Ah, a thread on this issue that shouldn't get bogged down in the details of the rights and wrongs of the constitutional crisis, or with the idea it was somehow the last important event in Australian history (hello to a certain kind of national populist conservative, or plain loyalist, both here and overseas). Thank you.
The 1974 double dissolution happening before the middle of the year meant that half the senators had terms set to expire on 30 June 1976; it was widely believed Whitlam would probably hold a House of Reps elections at the same time as the needed half-senate election, even though the Reps' term didn't expire until 1977.
Labor was probably going to lose. The 1974 recession was too nasty, too much a shock for people who'd experienced a generation of the golden age of demand management capitalism after WWII; Whitlam and co were held guilty of throwing it all away. It doesn't matter that the governments and administrations of the UK, US and Canada were in similar boats. Or, at least, it's reasonable to use these contrasts to see federal Labor suffering an election loss somewhere between what Ford experienced in 1976, and what Callaghan probably would have suffered at an early election in 1978, before the British winter of discontent. (The outcomes in the Canadian electoral system are least applicable here.)
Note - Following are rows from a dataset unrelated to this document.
-- ==== Sys2Proof/Tests/Slice0.lean ====
section
/-! SUPPORT. Tests: ill-formed instructions that WellFormed refuses, words of the spec's encodings that decode to the
instruction they stand for, single results that the spec works out, and for the statements about the machine a small state
and operands that meet their hypotheses. -/

namespace Sys2Proof.Tests

-- One test after the other: side by side each evaluation would hold a thread of its own while it waits for the kernel.
set_option Elab.async false

open Sys2Proof.Machine

abbrev v (n : Nat) : Operand := .v (BitVec.ofNat 7 n)
abbrev r (n : Nat) : Operand := .s (BitVec.ofNat 5 n)
abbrev pt : PredSel := .p 47

/-- One block of one team of 32 lanes, the turn with the party of a scope at the first slot of packet 0. -/
def spot (sc : Scope) : State := placeMember State.reset sc [0, 0, 0]

/-- The party executes the member there, and what its meaning is given meets a condition. -/
def can (i : Instr) (w : Cx → Bool := fun _ => true) (f : State → State := id) (sc : Scope := scopeOf i) : Bool :=
  (ready (f (spot sc)) (placeParty sc) i).any w

/-- The party comes to the member there, whose own check refuses it with a class. -/
def refuses (i : Instr) (cls : Nat) (w : Cx → Bool := fun _ => true) (f : State → State := id) (sc : Scope := scopeOf i) : Bool :=
  (reachWhere false (f (spot sc)) (placeParty sc) i).any fun c => w c && decide (ownCheck c i = some cls)

/-- Every contribution is published where the member's answer stands. -/
def pubOk (c : Cx) (i : Instr) (x : MRes) : Bool := (accOf c i x).all fun a =>
  !(unpublished (publishAll a.s c.p c.ctx c.engine c.g c.b c.k) c.p c.g c.b c.k)

/-- The team executes the member as the close chain of its token, with an answer of its meaning. -/
def canClose (i : Instr) (w : Cx → Bool) (x : Cx → MRes) (f : State → State := id) : Bool :=
  (closing ((f (spot .team)).modTeam 0 0 0 fun t => { t with seq := { t.seq with tok := some { Token.zero with close := 0 } } })
    (placeParty .team) i).any fun c => w c && pubOk c i (x c)

/-- The team with some of it changed. -/
def onTeam (f : Team → Team) (s : State) : State := s.modTeam 0 0 0 f
def onCtx (f : Ctx → Ctx) (s : State) : State := s.modCtx 0 f
/-- Registers s n of the team. -/
def withS (l : List (Nat × W64)) : State → State := onTeam fun t => l.foldl (fun t e => t.setS e.1 e.2) t
/-- Register v n of a lane. -/
def withV (l : List (Nat × Nat × W32)) : State → State := onTeam fun t => l.foldl (fun t e => t.setV e.1 e.2.1 e.2.2) t
/-- A predicate of lanes. -/
def withP (n : Nat) (m : Mask) : State → State := onTeam fun t => { t with p := zset t.p n m }
/-- A result passes. -/
def okay : MRes → Bool
  | .ok _ => true
  | _ => false
def takesB (c : Cx) (d : Operand) (x : W64) : Bool := okay (c.scalarWrite c.pre d x)

/-! ### Statements 1 to 4, 5, 8: members that execute without further conditions -/

theorem test_ready_integer : [Instr.iadd (v 3) (v 1) (v 2), .isub (v 3) (v 1) (r 2), .imul (v 3) (v 1) (v 2), .imulhs (v 3) (v 1) (v 2),
    .imulhu (v 3) (v 1) (v 2), .imin (v 3) (v 1) (v 2), .imax (v 3) (v 1) (v 2), .umin (v 3) (v 1) (v 2), .umax (v 3) (v 1) (v 2),
    .iadds (v 3) (v 1) (v 2), .and (v 3) (v 1) (v 2), .or (v 3) (v 1) (v 2), .xor (v 3) (v 1) (v 2), .shl (v 3) (v 1) (v 2),
    .shr (v 3) (v 1) (v 2), .sar .vz (v 1) (v 127)].all can = true := by decide +kernel

theorem test_ready_integer_other : ([Instr.iabs (v 3) (v 1), .popc (v 3) (v 1), .clz (v 3) (v 1), .mov (v 3) .lane, .imad (v 4) (v 1) (v 2) (v 3) 0,
    .imad (v 126) (v 1) (v 2) (v 6) 1, .imad (v 4) (v 1) (v 2) .vz 2, .bfx (v 5) (v 1) (v 0) true 31 true 31, .bfx (v 5) (v 1) (v 2) false 0 false 0,
    .bfi (v 5) (v 1) (v 0) true 28 3, .sel (v 6) (v 1) (v 2) (.p 47), .movil (v 4) 0x8000, .movih (v 4) 0xFFFF] : List Instr).all can = true := by
  decide +kernel

theorem test_ready_compares : [Instr.icmp (.p 47) 3 (v 1) (v 2), .ucmp (.p 0) 2 (v 1) .vz, .icmp (.q 15) 2 (r 1) (r 2), .ucmp (.q 0) 1 (r 1) (r 2),
    .scmp (.q 3) 0 (r 1) (r 2), .plog 3 (.p 1) 0 (.p 2) (.p 46), .plog 0 (.p 1) 0 (.p 2) (.q 1), .plog 1 (.p 1) 3 (.q 2) (.p 3),
    .plog 2 (.p 1) 1 (.q 2) (.q 15)].all can = true := by decide +kernel

theorem test_ready_float : [Instr.fadd (v 3) (v 1) (v 2), .fsub (v 3) (v 1) (v 2), .fmul (v 3) (v 1) (v 2), .ffma (v 3) (v 1) (v 2) (v 4) true true,
    .fmin (v 3) (v 1) (v 2), .fmax (v 3) (v 1) (v 2), .fcmp (.p 47) 3 (v 1) (v 2), .frcp (v 3) (v 1), .frsq (v 3) (v 1), .fsqrt (v 3) (v 1),
    .fex2 (v 3) (v 1), .flg2 (v 3) (v 1), .hadd2 (v 3) (v 1) (v 2), .hmul2 (v 3) (v 1) (v 2), .hfma2 (v 3) (v 1) (v 2) (v 4) false true,
    .cvt (v 3) (v 1) 6 0, .frnd (v 3) (v 1) 4, .fscl (v 3) (v 1) (v 2), .fcls (v 3) (v 1) 4].all can = true := by decide +kernel

/-- Format slots of the grid. -/
def withFmt (l : List (BitVec 128)) (s : State) : State := s.modGrid 0 fun g => { g with lrec := { g.lrec with fmts := l } }

/-- CVTQ at the last element of its word, at a slot that is not quantized, past the last element, at an odd element of a pair. -/
theorem test_ready_cvtq : can (.cvtq (v 3) (v 1) (v 2) 0 0 3) (fun c => fmtType (fmtSlot c.gr 0) = 5) (withFmt [5]) = true ∧
    refuses (.cvtq (v 3) (v 1) (v 2) 7 0 0) 0x22 (fun c => fmtType (fmtSlot c.gr 7) ≠ 5 ∧ fmtType (fmtSlot c.gr 7) ≠ 6) = true ∧
    refuses (.cvtq (v 3) (v 1) (v 2) 0 0 4) 0x02 (fun c => fmtType (fmtSlot c.gr 0) = 5) (withFmt [5]) = true ∧
    refuses (.cvtq (v 3) (v 1) (v 2) 0 1 1) 0x02 (fun c => fmtType (fmtSlot c.gr 0) = 5) (withFmt [5]) = true ∧
    refuses (.cvtq (v 3) (r 1) (v 2) 0 0 0) 0x02 (fun c => fmtType (fmtSlot c.gr 0) = 5) (withFmt [5]) = true := by
  decide +kernel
The landslide defeat of December 1975 probably can't happen at an election scheduled to Whitlam's satisfaction in '76 or '77.
13/12/75 was Labor at it's weakest vis-a-vis the budgetary situation (which was set to improve with the Hayden budget's forecasts; those mostly came true by the end of the ongoing financial year IIRC), the economy beginning to rebound, the closeness in time to the ministerial scandals of the loans crisis, and simply looking like a dishevelled Old Labor mess thanks to having been unceremoniously thrown out of office when the country was on the brink of a federal public service shutdown in November.
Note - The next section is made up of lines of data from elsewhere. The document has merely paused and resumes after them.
-- ==== Sys2Proof/Certificates/Slice0/Obligations.lean ====
section
/-! DEFINITION. The statements for the provers, in the terms of `Sys2Proof/Safety.lean`. Each docstring names the rule
of spec/ it formalises, or says that the statement is the model's own choice. In a statement about `exec`, `s` is the
state in which every byte of the instruction has been fetched and `PC` is past it (notes/assumptions/10.md). A statement
holds for every value of the parameters of R11 (`State.config`, notes/assumptions/5.md) unless it says otherwise. A
premise that a store is `wf` is the model's own canonical form of a store (notes/assumptions/1.md). -/

open Sys2Proof Sys2Proof.Machine

/-- Words written out from the grid of R120, one per family, decode to their instruction (R100, R101); the first two
are the two the document itself gives. -/
def Obligations.SpecWordsDecode : Prop :=
  decode [0xA9, 0x05, 0x77] = .ok (.ldaImm 0x05, [0x77]) ∧
  decode [0x8D, 0x00, 0x60] = .ok (.staAbs 0x6000, []) ∧
  decode [0xBA] = .ok (.tsx, []) ∧
  decode [0xD6, 0x12] = .ok (.decZpx 0x12, []) ∧
  decode [0x28] = .ok (.plp, []) ∧
  decode [0xF1, 0x34] = .ok (.sbcIzy 0x34, []) ∧
  decode [0x7E, 0xCD, 0xAB] = .ok (.rorAbx 0xABCD, []) ∧
  decode [0xCC, 0x34, 0x12] = .ok (.cpyAbs 0x1234, []) ∧
  decode [0x70, 0x80] = .ok (.bvs 0x80, []) ∧
  decode [0x6C, 0xFF, 0x02] = .ok (.jmpInd 0x02FF, []) ∧
  decode [0x20, 0x34, 0x12] = .ok (.jsr 0x1234, []) ∧
  decode [0x40] = .ok (.rti, []) ∧
  decode [0x1A, 0x00] = .error (.unknownOpcode 0x1A)

/-- Decode and encode agree, for every instruction with every operand, whatever follows it and whatever `OPCODE_SET`
is (R100, R101, R120). -/
def Obligations.EncodedInstructionDecodesBack : Prop :=
  ∀ (absent : List Byte) (i : Instr) (rest : List Byte), wellFormedIn absent i = true →
    decodeWith absent (encode i ++ rest) = .ok (i, rest)

/-- The other direction: no byte is dropped or read twice, and every word has one meaning (R100, R101, R123). -/
def Obligations.DecodedBytesEncodeBack : Prop :=
  ∀ (absent bytes : List Byte) (i : Instr) (rest : List Byte),
    decodeWith absent bytes = .ok (i, rest) → bytes = encode i ++ rest ∧ wellFormedIn absent i = true

/-- A step runs the decoded instruction (R102, R271). `exec` starts with `PC` past the whole instruction, which is
this model's form of R103 (notes/assumptions/10.md); the host's sequence in the state is the model's
(notes/assumptions/7.md). -/
def Obligations.StepRunsDecodedInstruction : Prop :=
  ∀ (s : State) (i : Instr) (rest : List Byte), s.running → s.nextAction = .tick →
    decodeWith s.config.absentOpcodes (bytesAtPc s) = .ok (i, rest) →
    step s = exec i (afterFetches (instrLength i) s.takeAction)

/-- The fetches of an instruction (R104): `PC` wraps at 65536 (R23), reads have no side effect but a draw and a
diagnostic (R85). -/
def Obligations.FetchMovesPcPastBytes : Prop :=
  ∀ (n : Nat) (s : State),
    (afterFetches n s).pc.toNat = (s.pc.toNat + n) % 65536 ∧ (afterFetches n s).a = s.a ∧ (afterFetches n s).x = s.x ∧
    (afterFetches n s).y = s.y ∧ (afterFetches n s).sp = s.sp ∧ (afterFetches n s).p = s.p ∧
    (afterFetches n s).bank = s.bank ∧ (afterFetches n s).ram = s.ram ∧ (afterFetches n s).rom = s.rom ∧
    (afterFetches n s).cart = s.cart ∧ (afterFetches n s).dirty = s.dirty ∧ (afterFetches n s).fatal = s.fatal ∧
    (afterFetches n s).host = s.host ∧ (afterFetches n s).config = s.config ∧
    s.draws ≤ (afterFetches n s).draws ∧ (afterFetches n s).draws ≤ s.draws + n ∧
    ∀ b : Word, b ≠ 0x6009 → byteAt (afterFetches n s) b = byteAt s b

/-- R121 (and R261): the 105 unknown opcodes are exactly those of the list, and each is a one-byte no-op that logs; so
is an opcode outside `OPCODE_SET` (R11). MODEL'S CHOICE: that a `Log` is kept as an entry of `diag`
(notes/assumptions/8.md), and that the host's sequence is in the state (7.md). -/
def Obligations.UnknownOpcodeIsOneByteNoOp : Prop :=
  (∀ op : Byte, decodeOpcode [] op = none ↔ op ∈ undefinedOpcodes) ∧
  (∀ (absent : List Byte) (op : Byte), decodeOpcode absent op = none ↔ op ∈ undefinedOpcodes ∨ op ∈ absent) ∧
  undefinedOpcodes.length = 105 ∧
  ∀ s : State, s.running → s.nextAction = .tick → decodeOpcode s.config.absentOpcodes (byteAt s s.pc) = none →
    ∃ t, step s = .next t ∧ t.pc = s.pc + 1 ∧ t.a = s.a ∧ t.x = s.x ∧ t.y = s.y ∧ t.sp = s.sp ∧ t.p = s.p ∧
      t.bank = s.bank ∧ t.ram = s.ram ∧ t.rom = s.rom ∧ t.cart = s.cart ∧ t.dirty = s.dirty ∧ t.fatal = s.fatal ∧
      t.host = s.takeAction.host ∧ t.config = s.config ∧
      t.diag = .unknownOpcode (byteAt s s.pc) :: (afterFetches 1 s).diag

/-- The table of R126, row by row (`pcAfter` writes the table out, for the whole `tick()`, from the state before it).
-/
def Obligations.PcAdvancesByTable : Prop :=
  (∀ (s : State) (i : Instr) (rest : List Byte), s.running → s.nextAction = .tick →
    decodeWith s.config.absentOpcodes (bytesAtPc s) = .ok (i, rest) → ∃ t, step s = .next t ∧ t.pc = pcAfter i s) ∧
  (∀ s : State, s.running → s.nextAction = .tick → decodeOpcode s.config.absentOpcodes (byteAt s s.pc) = none →
    ∃ t, step s = .next t ∧ t.pc = s.pc + 1)

/-- Totality: "One call, one instruction, always terminates" (R271), nothing but FATAL stops the machine (R262), and
FATAL comes only from a write to slot 8 (R78, R251). -/
def Obligations.RunningMachineAlwaysSteps : Prop :=
  (∀ s : State, (s.running → ∃ t, step s = .next t) ∧ (step s = .fault .fatalStop ↔ s.fatal = true)) ∧
  ∀ s t : State, s.running → step s = .next t →
    (t.fatal = true ↔ s.nextAction = .tick ∧ ∃ i rest, decodeWith s.config.absentOpcodes (bytesAtPc s) = .ok (i, rest) ∧
      dataStore i (afterFetches (instrLength i) s.takeAction) = some 0x6008)

/-- MODEL'S CHOICE (notes/assumptions/9.md, 11.md): `withFetchWord` stands for loading a program; the very next step
runs the placed instruction. -/
def Obligations.FetchWordPlacementRunsIt : Prop :=
  ∀ (s : State) (nbits w : Nat) (i : Instr) (rest : List Byte), s.running → s.ram.wf → s.rom.wf →
    decodeWith s.config.absentOpcodes (tableBytes nbits w) = .ok (i, rest) →
    step (s.withFetchWord nbits w) = exec i (afterFetches (instrLength i) (s.withFetchWord nbits w).takeAction)

/-- R59, with the effects by address of R85. The value of a read is `byteAt` and its effect `afterRead`, which in the
window is the `afterRegRead` of the slot; the two fields it may change are the MODEL'S own (notes/assumptions/4.md,
8.md). -/
def Obligations.ByteReadRouted : Prop :=
  ∀ (s : State) (a : Word),
    readByte a s = (byteAt s a, afterRead a s) ∧
    (0x8000 ≤ a.toNat → (readByte a s).1 = s.rom.read (a.toNat - 0x8000)) ∧
    (0x6000 ≤ a.toNat ∧ a.toNat ≤ 0x600F → (readByte a s).1 = regRead (a.toNat % 16) s) ∧
    (a.toNat < 0x6000 ∨ 0x600F < a.toNat ∧ a.toNat < 0x8000 → (readByte a s).1 = s.ram.read a.toNat) ∧
    (a.toNat < 0x6000 ∨ 0x600F < a.toNat → afterRead a s = s) ∧
    (0x6000 ≤ a.toNat ∧ a.toNat ≤ 0x600F → afterRead a s = afterRegRead (a.toNat % 16) s) ∧
    afterRead a s = (s.setDraws (afterRead a s).draws).setDiag (afterRead a s).diag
it seems that the Governor General dismissing a sitting prime minister heavily bolstered republican sentiment Down Under
It absolutely consolidated republican sentiment in the ALP. Otherwise, there is no way that Labor MPs and officials from minor states would all have been anti-monarchist by the time of the 1999 republican process. Not just obscure figures, too. It's perfectly reasonable that someone like Peter Beattie, then Opposition leader in the Qld parliament, or Graham Edwards, marginal seat MHR from Perth, could have been monarchists,
if they'd had the choice. But 1975 set the entire party down the road to rock solid republicanism. (Think of it as being like the British Conservative Party's Brexit-at-all-costs stance going into last year's election, immediately after the humiliating intervention of the High Court into the prorogation, not to mention the subsequent split off of soft- and anti-Brexiteers.
Non-negotiable.)
to the point where now both major parties are supportive of becoming a republic.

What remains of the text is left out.